Dua-Duanya Memesona, Mending Disinergikan
Salahkah jika ada pernyataan bahwa kita telah memasuki masa pudarnya pesona huruf braille? Saya tidak mau tergesa membenarkan atau menyanggah pernyataan itu. Meski realitas sehari-hari mendesak untuk membenarkan, saya belum punya angka dan data yang pasti dan sangat tidak bijak untuk menarik simpulan tanpa angka dan data yang akurat. Sebab itu, sebelum lanjut lebih jauh, perlu ditegaskan bahwa tulisan ini sekadar merefleksikan hasil japat yang dilakukan oleh Lintas beberapa waktu lalu dalam rangka menyambut Hari Braille Sedunia 4 Januari 2024.
Setelah menghimpun
pendapat dari sejumlahh disabilitas netra, saya menyadari bahwa mereka tidak
sepenuhnya mengabaikan huruf braille.

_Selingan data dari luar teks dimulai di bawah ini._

/-- Settles O11: the step is `step_of_undecodable`, and a latch changes HALT alone. -/
theorem unknownOpcodeFaults : Obligations.UnknownOpcodeFaults := by
  rintro s op hrun hpc rfl hdec
  exact ⟨_, step_of_undecodable s _ hrun hpc hdec, s.halt_latch_of_fetchable _ _ hpc, rfl, rfl, rfl, rfl, rfl, rfl, rfl⟩

/-- Settles O12: the fatal depths raise by `exec_call_of_full` and `exec_ret_of_empty`, and the fetch advance leaves SP
as it was. -/
theorem stackDepthFaults : Obligations.StackDepthFaults := by
  rintro s op hrun hpc rfl
  refine ⟨fun nnn hdec hsp => ?_, fun hdec hsp => ?_⟩
  · exact ⟨_, step_of_raise s _ _ _ hrun hpc hdec (exec_call_of_full nnn s.advance (Fin.ext hsp)),
      s.halt_latch_of_fetchable _ _ hpc⟩
  · exact ⟨_, step_of_raise s _ _ _ hrun hpc hdec (exec_ret_of_empty s.advance (Fin.ext hsp)),
      s.halt_latch_of_fetchable _ _ hpc⟩

end Sys2Proof.Machine
end

section
/-! The opcode map (30_encoding.md R310 to R317): the words of each form, the inverse of the encoder, the words a decoded
instruction has, and the words that are no instruction. -/

namespace Sys2Proof

/-! ## The words, for every value of every field -/

@[simp] theorem decodeWord_ret (g : BitVec 8) : decodeWord (0x0#4 ++ g ++ 0xE#4) = .ok .ret := by
  simp [decodeWord, decodeFamily0]

@[simp] theorem decodeWord_call (nnn : BitVec 12) : decodeWord (0x2#4 ++ nnn) = .ok (.call nnn) := by
  simp [decodeWord]

@[simp] theorem decodeWord_addVkk (x : BitVec 4) (kk : BitVec 8) :
    decodeWord (0x7#4 ++ x ++ kk) = .ok (.addVkk x.toFin kk) := by
  simp [decodeWord]

/-- The words of family 0x8 decode as the low nibble says (R313). -/
theorem decodeWord_family8_xyn (x y k : BitVec 4) :
    decodeWord (0x8#4 ++ x ++ y ++ k) = decodeFamily8 (0x8#4 ++ x ++ y ++ k) := by
  simp [decodeWord]

@[simp] theorem decodeWord_or (x y : BitVec 4) :
    decodeWord (0x8#4 ++ x ++ y ++ 0x1#4) = .ok (.or x.toFin y.toFin) := by
  simp [decodeWord_family8_xyn, decodeFamily8]

@[simp] theorem decodeWord_and (x y : BitVec 4) :
    decodeWord (0x8#4 ++ x ++ y ++ 0x2#4) = .ok (.and x.toFin y.toFin) := by
  simp [decodeWord_family8_xyn, decodeFamily8]

@[simp] theorem decodeWord_xor (x y : BitVec 4) :
    decodeWord (0x8#4 ++ x ++ y ++ 0x3#4) = .ok (.xor x.toFin y.toFin) := by
  simp [decodeWord_family8_xyn, decodeFamily8]

@[simp] theorem decodeWord_addVV (x y : BitVec 4) :
    decodeWord (0x8#4 ++ x ++ y ++ 0x4#4) = .ok (.addVV x.toFin y.toFin) := by
  simp [decodeWord_family8_xyn, decodeFamily8]

@[simp] theorem decodeWord_sub (x y : BitVec 4) :
    decodeWord (0x8#4 ++ x ++ y ++ 0x5#4) = .ok (.sub x.toFin y.toFin) := by
  simp [decodeWord_family8_xyn, decodeFamily8]

@[simp] theorem decodeWord_shr (x y : BitVec 4) :
    decodeWord (0x8#4 ++ x ++ y ++ 0x6#4) = .ok (.shr x.toFin y.toFin) := by
  simp [decodeWord_family8_xyn, decodeFamily8]

@[simp] theorem decodeWord_subn (x y : BitVec 4) :
    decodeWord (0x8#4 ++ x ++ y ++ 0x7#4) = .ok (.subn x.toFin y.toFin) := by
  simp [decodeWord_family8_xyn, decodeFamily8]

@[simp] theorem decodeWord_shl (x y : BitVec 4) :
    decodeWord (0x8#4 ++ x ++ y ++ 0xE#4) = .ok (.shl x.toFin y.toFin) := by
  simp [decodeWord_family8_xyn, decodeFamily8]

@[simp] theorem decodeWord_jpV0 (nnn : BitVec 12) : decodeWord (0xB#4 ++ nnn) = .ok (.jpV0 nnn) := by
  simp [decodeWord]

Rata-rata masih menganggap huruf braille
sangat penting meski di era digital. Salah seorang responden mengatakan bahwa
braille mungkin tidak lagi digunakan di kampus-kampus karena telah tergantikan
oleh teknologi pembaca layar. Akan tetapi, braille masih dijadikan petunjuk tempat
atau label di barang-barang tertentu.
Responden lain
juga mengaku bahwa huruf braille telah memberinya banyak pengetahuan tentang
berbagai simbol seperti sains, notasi musik, hingga huruf Arab Braille yang tentu
sangat dibutuhkan untuk membaca Al-qur’an.
Saya sendiri berpendapat,
huruf braille sama sekali tidak usang. Teknologi braille juga terus berkembang
sebagaimana teknologi literasi lainnya. Yang menurun adalah tingkat literasi
braille di kalangan disabilitas netra. Mengapa demikian?
Menurut saya, itu
disebabkan munculnya alternatif-alternatif lain ketika disabilitas netra ingin
berliterasi. Dahulu, braille memang satu-satunya pilihan untuk mengakses
bahan-bahan bacaan. Namun, seiring waktu, teknologi text-to-speech merebak dan
menyita perhatian hingga menjadi idola baru di kancah literasi, khususnya bagi
penyandang disabilitas netra, yakni dalam wujud pembaca layar. Luar biasanya,
teknologi ini tidak hanya merambahi ruang literasi para disabilitas netra, tetapi
juga warga nondisabilitas. Adalah teknologi berbasis artificial intelligence (AI)
yang makin memopulerkan TTS. Kemampuan AI untuk mengubah teks menjadi suara
manusia menyebabkan banyak orang yang akhirnya meraup manfaat signifikan dari TTS.
Temtu bukan pembaca layar yang mereka butuhkan, melainkan suara yang dihasilkan
oleh AI. Mereka tidak perlu repot-repot muncul di depan kamera, cukup
menggunakan voice maker, sound maker, voice creator, dan semacamnya.
Apa pun aplikasi
atau perangkat lunak yang mereka gunakan, semua itu bermetode text-to-speech. Ini
membuktikan, pemanfaatan TTS kini tidak melulu didominasi disabilitas netra.
Warga nondisabilitas pun begitu menikmati eksistensinya.
Demikian kuat pesona TTS, tak kuasa memudarkan pesona huruf braille di mata penggunanya. Saya mengakui, selalu ada ruang bagi huruf braille dalam setiap lini kehidupan disabilitas netra yang tak dapat diisi oleh TTS. Begitu pun sebaliknya. Jadi, janganlah kedua metode literasi ini dipertentangkan. Akan jauh lebih berfaedah untuk menyinergikan keduanya. Kedua senjata ini punya keunggulan masing-masing dan yang mampu menguasai keduanya secara seimbang akan memperoleh manfaat yang jauh lebih signifikan. Mumpung masih Januari, kami tak bosan-bosannya mengucapkan selamat Hari Braille Sedunia 2024!